Sometimes fantasy is written off as the unwanted step-child of “real” literature. Practical persons may consider fantasy as merely escapism, a way to ignore reality and its inconvenient laws of nature, and therefore a waste of time. However, the best fantasy, and any fiction, is not so much about escapisms as offering a lense in which to view the real world, so that when they return from the pretend world they’ve occupied for however many hours and days, they have greater understanding of their own world. Comparisons and metaphors are powerful tools in revealing truth.
Take Lewis Carroll’s Alice’s Adventures in Wonderland…
It is not only about a girl having adventures in a bizarre world that defies logic, but also about that hazy line between childhood and adulthood, work and play, and the difficulty of making decisions and choosing paths in a world that makes no sense, particularly to children who have not yet been conditioned or resigned to social expectations. I think our world is more bizarre and fantastical than most adults are consciously aware of, even outside of social structures. Giraffes anyone?

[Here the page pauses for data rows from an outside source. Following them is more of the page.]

-- ==== Sys2Proof/Laws/Keeps.lean ====
section
/-!
SUPPORT. What every operation of the model keeps: the queue of commands, the canonical form of the memory and of every table, the free values already used, and what has left the module. One lemma per way of building a state.
-/
namespace Sys2Proof.Machine

/-- What an operation keeps from `s` to `t`: the queue is the same, a sound state stays sound, no free value is used again, and
what has left the module stays so. -/
structure Keeps (s t : State) : Prop where
  pending : t.pending = s.pending
  sound : s.sound = true → t.sound = true
  free : s.free ≤ t.free
  out : s.out <+: t.out

/-- A command whose answer is a next state keeps all of that. -/
def KeepsRes (s : State) (r : Res) : Prop := ∀ t, r = .next t → Keeps s t

/-- A reading whose answer is a state keeps all of that. -/
def KeepsChk {ε : Type} (s : State) (r : Except ε State) : Prop := ∀ t, r = .ok t → Keeps s t

/-- A choice that may answer a state keeps all of that. -/
def KeepsOpt (s : State) (o : Option State) : Prop := ∀ t, o = some t → Keeps s t

/-- A reading whose answer begins with a state keeps all of that. -/
def KeepsFst {ε β : Type} (s : State) (r : Except ε (State × β)) : Prop := ∀ p, r = .ok p → Keeps s p.1

theorem Keeps.refl (s : State) : Keeps s s := ⟨rfl, id, Nat.le_refl _, List.prefix_refl _⟩

theorem Keeps.trans {a b c : State} (h : Keeps a b) (k : Keeps b c) : Keeps a c :=
  ⟨k.pending.trans h.pending, fun x => k.sound (h.sound x), Nat.le_trans h.free k.free, h.out.trans k.out⟩

/-- A record update of the fields that soundness does not speak of. -/
theorem Keeps.upd {s0 s : State} {a1 a2 a3 a4 a5 a6 a7 a8 a9 a10 a11 a12 a13 a14 a15 a16 a17 a18 a19 a20 a21 a22 a23 a24}
    (h : Keeps s0 s) (hf : s.free ≤ a18) (ho : s.out <+: a19) : Keeps s0 { s with
      power := a1, retry := a2, badBytes := a3, badAcc := a4, softAcc := a22, start := a5, cfg := a6, hmd := a7, wadi := a8, epoch := a9
      annNo := a10, tasks := a11, swarm := a12, swarmDone := a23, digests := a24, takeover := a13, shadowOf := a14, history := a20
      params := a21, scan := a15, scanPins := a16, owners := a17
      free := a18, out := a19 } :=
  h.trans ⟨rfl, fun x => x, hf, ho⟩

theorem Keeps.ite {s0 a b : State} {c : Prop} [Decidable c] (h : Keeps s0 a) (k : Keeps s0 b) :
    Keeps s0 (if c then a else b) := by
  split
  · exact h
  · exact k

theorem Keeps.foldl {α : Type} {s0 s : State} {f : State → α → State} {l : List α}
    (hf : ∀ s a, Keeps s0 s → Keeps s0 (f s a)) (h : Keeps s0 s) : Keeps s0 (l.foldl f s) := by
  induction l generalizing s with
  | nil => exact h
  | cons a l ih => exact ih (hf s a h)

theorem Keeps.foldPair {α β : Type} {s0 : State} {p : State × β} {f : State × β → α → State × β} {l : List α}
    (hf : ∀ p a, Keeps s0 p.1 → Keeps s0 (f p a).1) (h : Keeps s0 p.1) : Keeps s0 (l.foldl f p).1 := by
  induction l generalizing p with
  | nil => exact h
  | cons a l ih => exact ih (hf p a h)

theorem KeepsRes.next {s0 t : State} (h : Keeps s0 t) : KeepsRes s0 (.next t) := by
  intro u hu
  cases hu
  exact h

theorem KeepsChk.ok {ε : Type} {s0 t : State} (h : Keeps s0 t) : KeepsChk (ε := ε) s0 (.ok t) := by
  intro u hu
  cases hu
  exact h

/-- A record update that soundness speaks of. -/
theorem Keeps.change {s0 s t : State} (h : Keeps s0 s) (hp : t.pending = s.pending) (hs : s.sound = true → t.sound = true)
    (hf : s.free ≤ t.free) (ho : s.out <+: t.out) : Keeps s0 t :=
  h.trans ⟨hp, hs, hf, ho⟩

theorem Keeps.setAnt {s0 s : State} {k : Nat} {v : List AntEntry} (h : Keeps s0 s) :
    Keeps s0 { s with ant := tput [] s.ant k v } := by
  refine h.change rfl (fun hs => ?_) (Nat.le_refl _) (List.prefix_refl _)
  simp only [State.sound, Bool.and_eq_true] at hs ⊢
  simp only [hs, Table.wf_tput, and_self]

theorem Keeps.setAcc {s0 s : State} {k : Nat} {v : List SpadAcc} (h : Keeps s0 s) :
    Keeps s0 { s with spadAcc := tput [] s.spadAcc k v } := by
  refine h.change rfl (fun hs => ?_) (Nat.le_refl _) (List.prefix_refl _)
  simp only [State.sound, Bool.and_eq_true] at hs ⊢
  simp only [hs, Table.wf_tput, and_self]

theorem Keeps.setRoutes {s0 s : State} {r : Table (BitVec 32)} (h : Keeps s0 s)
    (hr : Table.wf 0 s.routes = true → Table.wf 0 r = true) : Keeps s0 { s with routes := r } := by
  refine h.change rfl (fun hs => ?_) (Nat.le_refl _) (List.prefix_refl _)
  simp only [State.sound, Bool.and_eq_true] at hs ⊢
  simp only [hs, hr, and_self]

theorem Keeps.setMem {s0 s : State} {m : List Host.Cell} {b c d : List Nat} (h : Keeps s0 s)
    (hm : memOk s.mem = true → memOk m = true) : Keeps s0 { s with mem := m, badBytes := b, badAcc := c, softAcc := d } := by
  refine h.change rfl (fun hs => ?_) (Nat.le_refl _) (List.prefix_refl _)
  simp only [State.sound, Bool.and_eq_true] at hs ⊢
  simp only [hs, hm, and_self]

theorem Keeps.setLedgers {s0 s : State} {a b : Table Slot} (h : Keeps s0 s)
    (ha : Table.wf .erased s.ledger0 = true → Table.wf .erased a = true)
    (hb : Table.wf .erased s.ledger1 = true → Table.wf .erased b = true) :
    Keeps s0 { s with ledger0 := a, ledger1 := b } := by
  refine h.change rfl (fun hs => ?_) (Nat.le_refl _) (List.prefix_refl _)
  simp only [State.sound, Bool.and_eq_true] at hs ⊢
  simp only [hs, ha, hb, and_self]

theorem Keeps.setFlash {s0 s : State} {a b : List Host.Cell} (h : Keeps s0 s)
    (ha : Table.wf 0xFF s.flash0 = true → Table.wf 0xFF a = true)
    (hb : Table.wf 0xFF s.flash1 = true → Table.wf 0xFF b = true) :
    Keeps s0 { s with flash0 := a, flash1 := b } := by
  refine h.change rfl (fun hs => ?_) (Nat.le_refl _) (List.prefix_refl _)
  simp only [State.sound, Bool.and_eq_true] at hs ⊢
  simp only [hs, ha, hb, and_self]

/-- Many writes keep the canonical form of a table. -/
theorem Table.wf_foldl {α β : Type} [DecidableEq α] {d : α} (l : List β) (k : Table α → β → Nat) (v : Table α → β → α)
    {m : Table α} (h : Table.wf d m = true) : Table.wf d (l.foldl (fun m p => tput d m (k m p) (v m p)) m) = true := by
  induction l generalizing m with
  | nil => exact h
  | cons p l ih => exact ih (Table.wf_tput h _ _)

/-- A unit of work of an Erg engine keeps all of that. -/
abbrev KeepsDone (s : State) (d : Done) : Prop := Keeps s d.s

theorem KeepsChk.bind {ε α : Type} {s0 : State} {e : Except ε α} {f : α → Except ε State} (h : ∀ x, KeepsChk s0 (f x)) :
    KeepsChk s0 (e >>= f) := by
  intro t ht
  cases e with
  | error z => cases ht
  | ok x => exact h x t ht

theorem KeepsChk.bindState {ε : Type} {s0 : State} {e : Except ε State} {f : State → Except ε State} (he : KeepsChk s0 e)
    (h : ∀ x, Keeps s0 x → KeepsChk s0 (f x)) : KeepsChk s0 (e >>= f) := by
  intro t ht
  cases e with
  | error z => cases ht
  | ok x => exact h x (he x rfl) t ht

theorem KeepsChk.map {ε α : Type} {s0 : State} {e : Except ε α} {f : α → State} (h : ∀ x, Keeps s0 (f x)) :
    KeepsChk s0 (e.map f) := by
  intro t ht
  cases e with
  | error z => cases ht
  | ok x =>
    cases ht
    exact h x

theorem KeepsChk.mapState {ε : Type} {s0 : State} {e : Except ε State} {f : State → State} (he : KeepsChk s0 e)
    (h : ∀ x, Keeps s0 x → Keeps s0 (f x)) : KeepsChk s0 (e.map f) := by
  intro t ht
  cases e with
  | error z => cases ht
  | ok x =>
    cases ht
    exact h x (he x rfl)

theorem KeepsChk.pure {ε : Type} {s0 t : State} (h : Keeps s0 t) : KeepsChk s0 (Pure.pure t : Except ε State) := KeepsChk.ok h

theorem KeepsChk.error {ε : Type} {s0 : State} {z : ε} : KeepsChk s0 (.error z) := by
  intro t ht
  cases ht

theorem KeepsChk.ite {ε : Type} {s0 : State} {a b : Except ε State} {c : Prop} [Decidable c] (h : KeepsChk s0 a) (k : KeepsChk s0 b) :
    KeepsChk s0 (if c then a else b) := by
  split
  · exact h
  · exact k

theorem Keeps.elim {α : Type} {s0 s : State} {o : Option α} {f : α → State} (h : Keeps s0 s) (k : ∀ a, Keeps s0 (f a)) :
    Keeps s0 (o.elim s f) := by
  cases o with
  | none => exact h
  | some a => exact k a

/-- A named stop changes no state. -/
theorem KeepsChk.naming {s0 : State} {a g : Nat} {r : Chk State} (h : KeepsChk s0 r) : KeepsChk s0 (naming a g r) := by
  intro t ht
  cases r with
  | error z => cases ht
  | ok x =>
    cases ht
    exact h _ rfl

theorem Keeps.ofId {s0 s : State} (h : Keeps s0 s) : Keeps s0 (id s) := h

theorem KeepsOpt.none {s0 : State} : KeepsOpt s0 none := by
  intro t ht
  cases ht

theorem KeepsOpt.some {s0 t : State} (h : Keeps s0 t) : KeepsOpt s0 (some t) := by
  intro u hu
  cases hu
  exact h

theorem KeepsOpt.ite {s0 : State} {a b : Option State} {c : Prop} [Decidable c] (h : KeepsOpt s0 a) (k : KeepsOpt s0 b) :
    KeepsOpt s0 (if c then a else b) := by
  split
  · exact h
  · exact k

theorem Keeps.getD {s0 t : State} {o : Option State} (h : KeepsOpt s0 o) (k : Keeps s0 t) : Keeps s0 (o.getD t) := by
  cases o with
  | none => exact k
  | some u => exact h u rfl

theorem Keeps.ofPair {β : Type} {s0 a : State} {b : β} {p : State × β} (h : p = (a, b)) (k : Keeps s0 p.1) : Keeps s0 a := by
  subst h
  exact k

theorem Keeps.ofSome {s0 a : State} {o : Option State} (h : o = some a) (k : KeepsOpt s0 o) : Keeps s0 a := k a h

theorem Keeps.ofOk {ε : Type} {s0 a : State} {e : Except ε State} (h : e = .ok a) (k : KeepsChk s0 e) : Keeps s0 a := k a h

theorem Keeps.ofFst {ε β : Type} {s0 : State} {p : State × β} {e : Except ε (State × β)} (h : e = .ok p) (k : KeepsFst s0 e) :
    Keeps s0 p.1 := k p h

theorem Keeps.ofOkPair {ε β : Type} {s0 a : State} {b : β} {e : Except ε (State × β)} (h : e = .ok (a, b)) (k : KeepsFst s0 e) :
    Keeps s0 a := k (a, b) h

theorem KeepsFst.map {ε β : Type} {s0 : State} {e : Except ε State} {f : State → State × β} (he : KeepsChk s0 e)
    (h : ∀ t, Keeps s0 t → Keeps s0 (f t).1) : KeepsFst s0 (e.map f) := by
  intro p hp
  cases e with
  | error z => cases hp
  | ok x =>
    cases hp
    exact h x (he x rfl)

theorem KeepsFst.ok {ε β : Type} {s0 : State} {p : State × β} (h : Keeps s0 p.1) : KeepsFst (ε := ε) s0 (.ok p) := by
  intro q hq
  cases hq
  exact h

theorem KeepsFst.error {ε β : Type} {s0 : State} {z : ε} : KeepsFst (β := β) s0 (.error z) := by
  intro q hq
  cases hq

theorem KeepsFst.ite {ε β : Type} {s0 : State} {a b : Except ε (State × β)} {c : Prop} [Decidable c] (h : KeepsFst s0 a)
    (k : KeepsFst s0 b) : KeepsFst s0 (if c then a else b) := by
  split
  · exact h
  · exact k

theorem KeepsFst.bind {ε α β : Type} {s0 : State} {e : Except ε α} {f : α → Except ε (State × β)} (h : ∀ x, KeepsFst s0 (f x)) :
    KeepsFst s0 (e >>= f) := by
  intro t ht
  cases e with
  | error z => cases ht
  | ok x => exact h x t ht

theorem KeepsFst.bindState {ε β : Type} {s0 : State} {e : Except ε State} {f : State → Except ε (State × β)} (he : KeepsChk s0 e)
    (h : ∀ x, Keeps s0 x → KeepsFst s0 (f x)) : KeepsFst s0 (e >>= f) := by
  intro t ht
  cases e with
  | error z => cases ht
  | ok x => exact h x (he x rfl) t ht

theorem KeepsChk.bindFst {ε β : Type} {s0 : State} {e : Except ε (State × β)} {f : State × β → Except ε State}
    (he : KeepsFst s0 e) (h : ∀ p, Keeps s0 p.1 → KeepsChk s0 (f p)) : KeepsChk s0 (e >>= f) := by
  intro t ht
  cases e with
  | error z => cases ht
  | ok x => exact h x (he x rfl) t ht

theorem KeepsFst.bindFst {ε β γ : Type} {s0 : State} {e : Except ε (State × β)} {f : State × β → Except ε (State × γ)}
    (he : KeepsFst s0 e) (h : ∀ p, Keeps s0 p.1 → KeepsFst s0 (f p)) : KeepsFst s0 (e >>= f) := by
  intro t ht
  cases e with
  | error z => cases ht
  | ok x => exact h x (he x rfl) t ht

theorem KeepsFst.foldlOk {ε β γ : Type} {s0 : State} {l : List γ} {f : Except ε (State × β) → γ → Except ε (State × β)}
    {e : Except ε (State × β)} (hf : ∀ e c, KeepsFst s0 e → KeepsFst s0 (f e c)) (h : KeepsFst s0 e) :
    KeepsFst s0 (l.foldl f e) := by
  induction l generalizing e with
  | nil => exact h
  | cons c l ih => exact ih (hf e c h)

theorem KeepsChk.foldlOk {ε γ : Type} {s0 : State} {l : List γ} {f : Except ε State → γ → Except ε State}
    {e : Except ε State} (hf : ∀ e c, KeepsChk s0 e → KeepsChk s0 (f e c)) (h : KeepsChk s0 e) :
    KeepsChk s0 (l.foldl f e) := by
  induction l generalizing e with
  | nil => exact h
  | cons c l ih => exact ih (hf e c h)

/-- A unit of work that may not be there keeps all of that. -/
def KeepsOptDone (s : State) (o : Option Done) : Prop := ∀ d, o = some d → KeepsDone s d

theorem KeepsOptDone.none {s0 : State} : KeepsOptDone s0 none := by
  intro t ht
  cases ht

theorem KeepsOptDone.some {s0 : State} {d : Done} (h : KeepsDone s0 d) : KeepsOptDone s0 (some d) := by
  intro u hu
  cases hu
  exact h

/-- Work that goes on with a state that a reading gives. -/
theorem Keeps.givenState {s0 s : State} {c : Chk State} {f : State → Done} (k : ∀ t, Keeps s0 t → KeepsDone s0 (f t))
    (hc : KeepsChk s0 c) (h : Keeps s0 s) : KeepsDone s0 (s.given_ c f) := by
  unfold State.given_
  split
  · exact h
  · exact k _ (hc _ rfl)

theorem KeepsDone.ofSome {s0 : State} {d : Done} {o : Option Done} (h : o = some d) (k : KeepsOptDone s0 o) : KeepsDone s0 d := k d h

end Sys2Proof.Machine
end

Fantasy jolts us into new ways of thinking, so we can reconsider our own world and various social, political, familial, or personal issues. While a child may read the book for entertainment, at some point they make comparisons to their everyday experience, and perhaps discover certain truths or conflict that they might not otherwise had they not slipped into another world. If the fantasy makes us dissatisfied with our real world, hopefully we can endeavor to change it for the better. I for one am dissatisfied with current modes of transportation and would really like to learn how to apparate.